El_Choni · Post by **El_Choni** » Tue Apr 05, 2005 5:48 pm

Code: Select all

Structure MyMonsterVariable
 StructureUnion
   f.f
   l.l
   b.b
 EndStructureUnion
EndStructure

*mem.MyMonsterVariable = AllocateMemory(12)

*mem\l = 12
*mem+4
*mem\f = 1.26
*mem+4
*mem\b = 5
*mem+1

Post by **Polo** » Tue Apr 05, 2005 7:12 pm

I need to use a structure ?
Well, I think i'll stick with Peek/Poke

El_Choni · Post by **El_Choni** » Tue Apr 05, 2005 7:24 pm

Yes, structures are very dangerous and complex. Stay away from them!

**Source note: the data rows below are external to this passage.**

/-- GRADIENT_DONE (R236): a BACKWARD block adds into dK and dV and writes its rows of dQ; its slot is freed.
(DEDUCED: log entry 90) -/
def execGradientDone (slot : Nat) (golden : Bool) (s : State) : Host.Outcome State Fault Refusal :=
  .next (
    match s.blockOf slot golden .value with
    | none => s
    | some (b, st) =>
      let d := st.desc
      if !s.atnRuns || !sdBackward d then s
      else
        let q := s.stepRead st (leAt d 80 5) b.rows false
        let dO := q.1.s.stepRead st (leAt d 96 5) b.rows false
        match q.1.code.or dO.1.code with
        | some c => dO.1.s.atnFault st c (b.rows.headD default).seq
        | none =>
          if q.1.poison || dO.1.poison then dO.1.s.atnFault st 0x06 (b.rows.headD default).seq
          else
            let x := dO.1.s.gradBlock st (blockRows true (s.slotAddr golden slot) b.rows) q.2 dO.2 (layFmt (s.readBytes (leAt d 96 5) 128))
            State.rowsWritten x b st (leAt d 104 5) (s.lastBlock b st))

end Sys2Proof.Machine
end

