/-- TILE_HEADS_DONE (R146, R276, R277): a tile's heads complete with its cells; its comparison starts. With the checker
disabled or gated the comparison ends UNCHECKED at once. The heads take the tiles in the order of GLZ_ORDER_BASE (R148), after every
front-end operation of the instance (R10). `poisoned` is a poisoned input that the history tokens or the heads met, beside what the
model finds in the blocks read and in ERROR tokens (R147, R159). (DEDUCED: log entries 63, 192) -/
def execTileHeadsDone (cycle tile : Nat) (cells : List (BitVec 64)) (poisoned : Bool) (s : State) :
    Host.Outcome State Fault Refusal :=
  .next (s.whenGlz (fun s =>
    match s.inst cycle with
    | none => s
    | some i =>
      if 256 ≤ tile || !i.warped || (i.tile tile).phase ≠ .waiting || (i.reuseDone && s.isHead cycle) || !s.frontDone i
          || !s.inOrder i tile || !s.mayRun cycle then s
      else
        let poisoned := poisoned || s.glzError cycle
        let (s, bad) := s.composeInput i tile
        let poisoned := poisoned || bad
        let t := s.composeTile i tile cells poisoned
        let s := s.composeEvents t poisoned (s.readsStale i tile)
        let s := s.updInst cycle (fun i =>
          { i.updTile tile (fun x => { x with phase := .comparing, tile := some t, fired := some s.now }) with
            lastDone := some s.now })
        if s.chkOn then s.startBudget 6 (tileKey cycle tile) cycle
        else ((s.unchecked tile).compared cycle tile true).tryFinal))

/-- COMPARE_DONE (R12, R276, R164): with the sentinel output complete, a tile's comparison ends; the tile becomes issuable, or
an amended tile is re-issued. A disagreement then squashes what is run-ahead once the issue has had its effect. -/
def execCompareDone (cycle tile : Nat) (s : State) : Host.Outcome State Fault Refusal :=
  .next (s.whenGlz (fun s =>
    match s.inst cycle, s.sentinel cycle with
    | some i, some sent =>
      match (i.tile tile).phase, (i.tile tile).tile with
      | .comparing, some t =>
        if !s.chkOn then s
        else
          let r := s.compare i t sent
          let s := (r.1.compared cycle tile r.2).tryFinal
          if r.2 then s.squash sqDisagree else s
      | .recomparing, some t =>
        if !s.chkOn then s
        else
          let r := s.compare i t sent
          let s := (r.1.reissue cycle tile r.2).tryFinal
          if r.2 then s.squash sqDisagree else s
      | _, _ => s
    | _, _ => s))

/-! ## Amendment (R150) -/

/-- A contribution of a stream that an instance excludes. -/
def State.excludedFrom (_s : State) (i : Inst) (c : Contribution) : Bool :=
  match c.stream with
  | some k => bitSet i.excluded k
  | none => false

/-- A camera frame is ready (R139, R150): it becomes a pending value of its instance; late for the cycle before, it amends
or is used directly by that cycle's tiles, or counts in LATE. A frame lifted `again` after a squash has had its part in the cycle
before. -/
def State.frameReady (s : State) (cycle : Nat) (c : Contribution) (again : Bool) : State :=
  let s := (s.updInst cycle (fun i => i.addPending c)).poseForValue cycle c.time
  if again then s
  else
    let prev := (cycle + 2 ^ 32 - 1) % 2 ^ 32
    let late (s : State) : State := (s.raise F.GLZ_EVENT_LATE).satInc F.GLZ_COUNTS_LATE
    match s.inst prev with
    | none =>
      match s.glz.past.find? (fun r => r.cycle == prev) with
      | some r => if c.time ≤ r.tov then late s else s
      | none => s
    | some i =>
      if i.tov < c.time then s
      else if i.tov ≤ c.arrival && c.arrival ≤ i.tov + i.amendWin && !i.reuseDone && !s.excludedFrom i c then
        let fired := (List.range 256).filter (fun t => (i.tile t).phase != .waiting && (i.tile t).phase != .amended
          && (i.tile t).phase != .recomparing && s.enters i c t)
        let f := fun (i : Inst) =>
          let i := if i.amendVals.any (fun x => x.stream == c.stream && decide (c.time ≤ x.time)) then i
            else { i with amendVals := c :: i.amendVals.filter (fun x => x.stream != c.stream) }
          let i := if fired.isEmpty then i else { i with late := i.late ++ c.stream.toList.map (fun k => (k, false)) }
          fired.foldl (fun i t => i.updTile t (fun x => { x with pendingAmend := true })) i
        let s := (s.updInst prev f).poseForValue prev c.time
        if fired.isEmpty then late s else s
      else late s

Post by **Polo** » Tue Apr 05, 2005 7:30 pm

I'm going to try to use them anyway, but i'll require me a lot of work

blueznl · Post by **blueznl** » Tue Apr 05, 2005 8:52 pm

fred, are you sure *pointer\b is faster than pokeb()? i remember we were all collectively messing around with 'propercase' (as below) and it turned out that pokeb() was faster at that time (puzzled look)... you really want me to benchmark that, do you?

Code: Select all

Procedure.s x_propercase(s.s) 
  Protected *p.l, f.l, b.l
  ;
  ; *** make all lowercase except for the first chars of each word
  ;
  *p = @s 
  f = 1 
  b = PeekB(*p) 
  While b <> 0 
    If b = 32 
      f = 1 
    ElseIf f = 1 And b >= 97 And b<=122 
      PokeB(*p,b & $DF) 
      f = 0 
    ElseIf f = 0 And b >= 65 And b <= 90 
      PokeB(*p,b | $20) 
    Else 
      f = 0 
    EndIf 
    *p = *p+1
    b = PeekB(*p) 
  Wend 
  ProcedureReturn s 
EndProcedure

blueznl · Post by **blueznl** » Tue Apr 05, 2005 8:54 pm

now, as for speeding up, gfabasic (no, not that one again!

) did have a nice feature / function called SINQ() and COSQ()

they were, basically, sin and cos functions that used a lookup table (from ints (degrees) to floats)

hmmm... can we get those in pure? <innocent look>